Because New Deal is more than just a couple of programmes, the Government also needs to fully develop its other initiatives like the £195m provision for assistance to people on Incapacity Benefit or the expected announcement of the first 5 Employment Zones which will bundle together "Neighbourhood Match" (Intermediate Labour Market-type programmes of waged work for community regeneration), a self-employment subsidy and a full-time study option.
To make the breadth of their labour market policies more apparant, Ministers also need to firm up their proposals for the 16 to 17 age group. This is arguably a more acute problem with over 100,000 young people unemployed and not engaged in any form of educational or training activity. As we illustrate on page ?, Ministers have started the "Target 2000" process with legislation for the "right to study or train". But this will cost up to £50m and the Government is unlikely to implement until 1999. More complicated is the Manifesto pledge to "replace the failed Youth Training" by implementing National Traineeships and extending the scope and numbers of Modern Apprenticeships for 16-19 age group. Success in this age group will in itself make sure that there are subsequently fewer 18 to 24 year olds who need New Deal attention.

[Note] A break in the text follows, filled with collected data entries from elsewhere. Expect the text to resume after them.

-- ==== Sys2Proof/Machine/QueueOps.lean ====
section
/-!
DEFINITION. Chapter 04: the entries of a queue, finishing and retiring them (R86, R87, R96, R97), the checks of R94 in
their order.
-/
namespace Sys2Proof.Machine
open Sys2Proof

/-! ## Codes of R100 -/

def cBadOpcode : Nat := 0x01
def cBadLen : Nat := 0x02
def cReserved : Nat := 0x03
def cBadField : Nat := 0x04
def cOverLimit : Nat := 0x05
def cBadAddr : Nat := 0x06
def cBadAlign : Nat := 0x07
def cBufOverrun : Nat := 0x08
def cOverlap : Nat := 0x09
def cBadWaitCtr : Nat := 0x0A
def cBadSigCtr : Nat := 0x0B
def cBadFormat : Nat := 0x0C
def cWaitTimeout : Nat := 0x0D
def cMemerr : Nat := 0x20
def cArith : Nat := 0x21
def cFlashErr : Nat := 0x22
def cCancelled : Nat := 0x23
def cUnitLost : Nat := 0x24

/-! ## Entries -/

/-- The entry with queue index `i`, if the retire counter has not passed it. -/
def entryAt (s : State) (q : Nat) (i : Word) : Option Entry :=
  let x := queueOf s q
  x.entries[(i - x.retired).toNat]?

def setEntry (s : State) (q : Nat) (i : Word) (e : Entry) : State :=
  updQueue s q (fun x => { x with entries := lset x.entries (i - x.retired).toNat e })

/-- Position of the head: the first entry not yet dispatched. -/
def headPos (x : Queue) : Nat := x.entries.findIdx (fun e => decide (e.st = .queued))

def headEntry (x : Queue) : Option Entry := x.entries[headPos x]?

/-- Queue index of the head. -/
def headIndex (x : Queue) : Word := x.retired + BitVec.ofNat 64 (headPos x)

/-- Dispatched and not yet retired. -/
def inFlight (e : Entry) : Bool :=
  match e.st with
  | .running _ => true
  | .finished _ => true
  | _ => false

/-- The queues of a unit. -/
def unitQueues (cls unit : Nat) : List Nat := (List.range (queueCount cls)).map (mkQ cls unit)

/-- Descriptors of a unit in its execution slots, on the unit itself or on its stand-in. -/
def slotsUsed (s : State) (cls unit : Nat) (spare : Bool) : Nat :=
  ((unitQueues cls unit).map (fun q =>
    ((queueOf s q).entries.filter (fun e => inFlight e && e.onSpare == spare)).length)).foldl (· + ·) 0

/-- The indices of a queue's descriptors that satisfy `p`, oldest first. -/
def indicesOf (x : Queue) (p : Entry → Bool) : List Word :=
  ((List.range x.entries.length).filter (fun k => match x.entries[k]? with | some e => p e | none => false)).map
    (fun k => x.retired + BitVec.ofNat 64 k)

/-! ## Retirement -/

/-- A rejection or a failure is noted; an OK retirement is counted; a cancellation is neither (R97). -/
def noteResult (s : State) (q : Nat) (i : Word) (code : Nat) : State :=
  if code = 0 then
    ctrAdd (updQueue s q (fun x => { x with completed := x.completed + 1 })) (0x9100 + qClass q) 1
  else if code = cCancelled then s
  else updQueue s q (fun x => { x with
    rejects := x.rejects + 1, sticky := stick x.sticky 1,
    lastErr := put (i.toNat % 2 ^ 40) 8 ||| put code 0,
    halted := x.halted || bitAt x.ctl 2 })

/-- SG increments SIG_CTR when the counter passes the descriptor (R87). -/
def signal (s : State) (e : Entry) : State :=
  let w := hdr e
  if hdrSG w && softCtr (hdrSigCtr w) then ctrAdd s (hdrSigCtr w) 1 else s

/-- The retire counter passes the retired prefix (R86). -/
def passPrefix : Nat → State → Nat → State
  | 0, s, _ => s
  | k + 1, s, q =>
    match (queueOf s q).entries with
    | e :: rest =>
      if entryDone e then
        passPrefix k (signal (updQueue s q (fun x => { x with entries := rest, retired := x.retired + 1 })) e) q
      else s
    | [] => s

/-- The entry retires with a code; the counter passes what it can. -/
def retireEntry (s : State) (q : Nat) (i : Word) (code : Nat) : State :=
  match entryAt s q i with
  | none => s
  | some e =>
    let s := noteResult (setEntry s q i { e with st := .retired code }) q i code
    passPrefix (queueOf s q).entries.length s q

/-- A running descriptor has done its work, with a code. -/
def finish (s : State) (q : Nat) (i : Word) (code : Nat) : State :=
  match entryAt s q i with
  | none => s
  | some e => setEntry s q i { e with st := .finished code }

/-- A running descriptor's work moves on. -/
def setWork (s : State) (q : Nat) (i : Word) (w : Work) : State :=
  match entryAt s q i with
  | none => s
  | some e => setEntry s q i { e with st := .running w }

/-- The descriptor with index `i` of a queue of class `cls` runs and has opcode `op`: its entry and its work. -/
def runningOp (s : State) (q : Nat) (i : Word) (cls op : Nat) : Option (Entry × Work) :=
  match entryAt s q i with
  | some e =>
    match e.st with
    | .running w => if qClass q = cls && qExists q && hdrOp (hdr e) = op then some (e, w) else none
    | _ => none
  | none => none

/-- Who a descriptor is, for its accesses and records. -/
def descWho (q : Nat) (e : Entry) : Who :=
  { cls := qClass q, unit := qUnit q, op := hdrOp (hdr e), tenant := e.tenant.toNat,
    agent := engineAgent (qClass q) (qUnit q) }

/-- Work of a class counted (R425, R488). -/
def countWork (s : State) (cls : Nat) (e : Entry) (n : Nat) : State :=
  tally (ctrAdd s (0x9110 + cls) n) e.tenant.toNat cls n

/-- The residue checks of a descriptor's operations: their mismatches are recorded; `flag` sets its unit's bit (R406). -/
def descResidue (s : State) (q : Nat) (i : Word) (e : Entry) (r : List Residue) (flag : State → State) : Bool × State :=
  let c := residues s (descWho q e) i 0 r
  (c.1, if mismatch r then flag c.2 else c.2)

/-- The part of `n` operations that was done before the one that failed: free, since nothing says where it lay. -/
def partOf (s : State) (n : Nat) : Nat := Config.pick s.choice 0 % (n + 1)

/-- The work done before a failure of R96, which is counted (R426). -/
def countPart (s : State) (cls : Nat) (e : Entry) (n : Nat) : State := countWork (tick1 s) cls e (partOf s n)

/-- `d`, the bytes from `b` on, with those that `l`, the bytes from `a` on, also gives taken from `l`. -/
def overlay (b : Nat) (d : List Byte) (a : Nat) (l : List Byte) : List Byte :=
  (List.range d.length).map (fun k => if a ≤ b + k && b + k < a + l.length then l.getD (b + k - a) 0 else d.getD k 0)

/-- `n` bytes from `a` are undefined from now on: free bytes, in their tier and in every copy of their lines. That is no access:
nothing is counted, and no code is checked. Host memory is the host's. -/
def undefine (s : State) (a n : Nat) : State :=
  if n = 0 || !(inNode a) then s
  else
    let l := freeBytes s n
    let s := memSet (tick1 s) a l
    { s with caches := s.caches.map (fun g => (g.1, g.2.map (fun e =>
        if overlaps (64 * e.1) 64 a n then (e.1, { e.2 with data := overlay (64 * e.1) e.2.data a l }) else e))) }

/-! ## The checks of R94 -/

/-- One check: its place in the order of R94, whether it fails, its code. -/
abbrev Chk := Nat × Bool × Nat

/-- The first check that fails, by the order of R94 and then as listed. -/
def firstFail (l : List Chk) : Option Nat :=
  (List.range 11).findSome? (fun k => (l.find? (fun c => c.1 = k && c.2.1)).map (fun c => c.2.2))

/-- A buffer of a descriptor: base, size, the bytes its counts need, whether the descriptor writes it. -/
structure Buf where
  base : Nat
  size : Nat
  need : Nat
  out : Bool

/-- The address lies where a buffer may: node memory, or a window where the engine's chapter allows it (R242). -/
def bufArea (a : Nat) (t3 : Bool) : Bool :=
  match area a with
  | .t3 _ _ => t3
  | _ => inNode a

/-- Some output overlaps another buffer. -/
def anyOverlap : List Buf → Bool
  | [] => false
  | b :: r => r.any (fun c => (b.out || c.out) && overlaps b.base b.size c.base c.size) || anyOverlap r

/-- Steps 7 to 9 for each buffer and step 10 for all (R94, R95). -/
def bufChecks (s : State) (t3 : Bool) (l : List Buf) : List Chk :=
  [(7, l.any (fun b => b.size != 0 && b.base % 64 != 0), cBadAlign),
   (8, l.any (fun b => b.size != 0 && !(bufArea b.base t3 && withinTier s b.base b.size)), cBadAddr),
   (9, l.any (fun b => decide (b.size < b.need)), cBufOverrun),
   (10, anyOverlap l, cOverlap)]

/-- A status record or report of `n` bytes at `a` in T0 or T1, 0 for none. -/
def recChecks (s : State) (a n : Nat) (t01 : Bool) : List Chk :=
  if a = 0 then []
  else
    let ok := bufArea a false && withinTier s a n && (!t01 || tierOf a != some 2)
    [(7, a % 64 != 0, cBadAlign), (8, !ok, cBadAddr)]

/-! ## Shapes of descriptors: body length and reserved bits (R83, R84) -/

/-- The masks of reserved bits of each body word. -/
abbrev Shape := List Word

def m6356 : Word := mask 63 56

/-- Steps 1 to 3 of R94, which run at the head. -/
def headChecks (e : Entry) (shape : Option Shape) : Option Nat :=
  let w := hdr e
  match shape with
  | none => some cBadOpcode
  | some l =>
    firstFail [
      (1, hdrLen w != 1 + bit (hdrWT w) + l.length, cBadLen),
      (2, (w &&& (mask 31 24 ||| mask 15 11 ||| mask 7 5)) != 0 || (!(hdrWT w) && hdrWaitCtr w != 0)
        || (!(hdrSG w) && hdrSigCtr w != 0)
        || (List.range l.length).any (fun k => (bodyWord e k &&& l.getD k 0) != 0), cReserved),
      (3, hdrWT w && !((hdrWaitCtr w < 0x9000 && qExists (hdrWaitCtr w)) || softCtr (hdrWaitCtr w)), cBadWaitCtr),
      (3, hdrSG w && !(softCtr (hdrSigCtr w)), cBadSigCtr)]

end Sys2Proof.Machine
end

Lastly, the Government needs to take care with its New Deal for lone parents. Already £200m has been allocated for a voluntary programme of jobsearch assistance from Employment Service where the unemployed parent’s youngest child is over 5 years old. Ministers say that the 8 pilots started July 1997 (covering 40,000 people) have achieved a good measure of success and the national roll-out - aimed at 500,000 lone parents - which was planned for October 1998 has now been advanced to April. The Government has also allocated £300m for an ambitious national network of childcare provision.
So far so good. But a new risk has emerged which could threaten the credibility of the "New Deals" generally. The Government’s defence of its plan to abolish the lone parent premium is increasingly being justified by reference to the New Deal for lone parents. With tax revenues strengthening, the Government’s argument that it has merely "inherited" this cut by adopting the previous Government’s astere spending plans is not so justifiable. Increasingly Ministers are defending this benefit cut by pointing to their New Deal programme which aims to help lone parents get out of social security altogether by finding work. But this was never the context in which the original plan for a voluntary job assistance programme was devised.
If the Government persists with this sort of linkage to a highly contentious social security proposal, the New Deal process and the goodwill generated towards it will be endangered and its success could be undermined.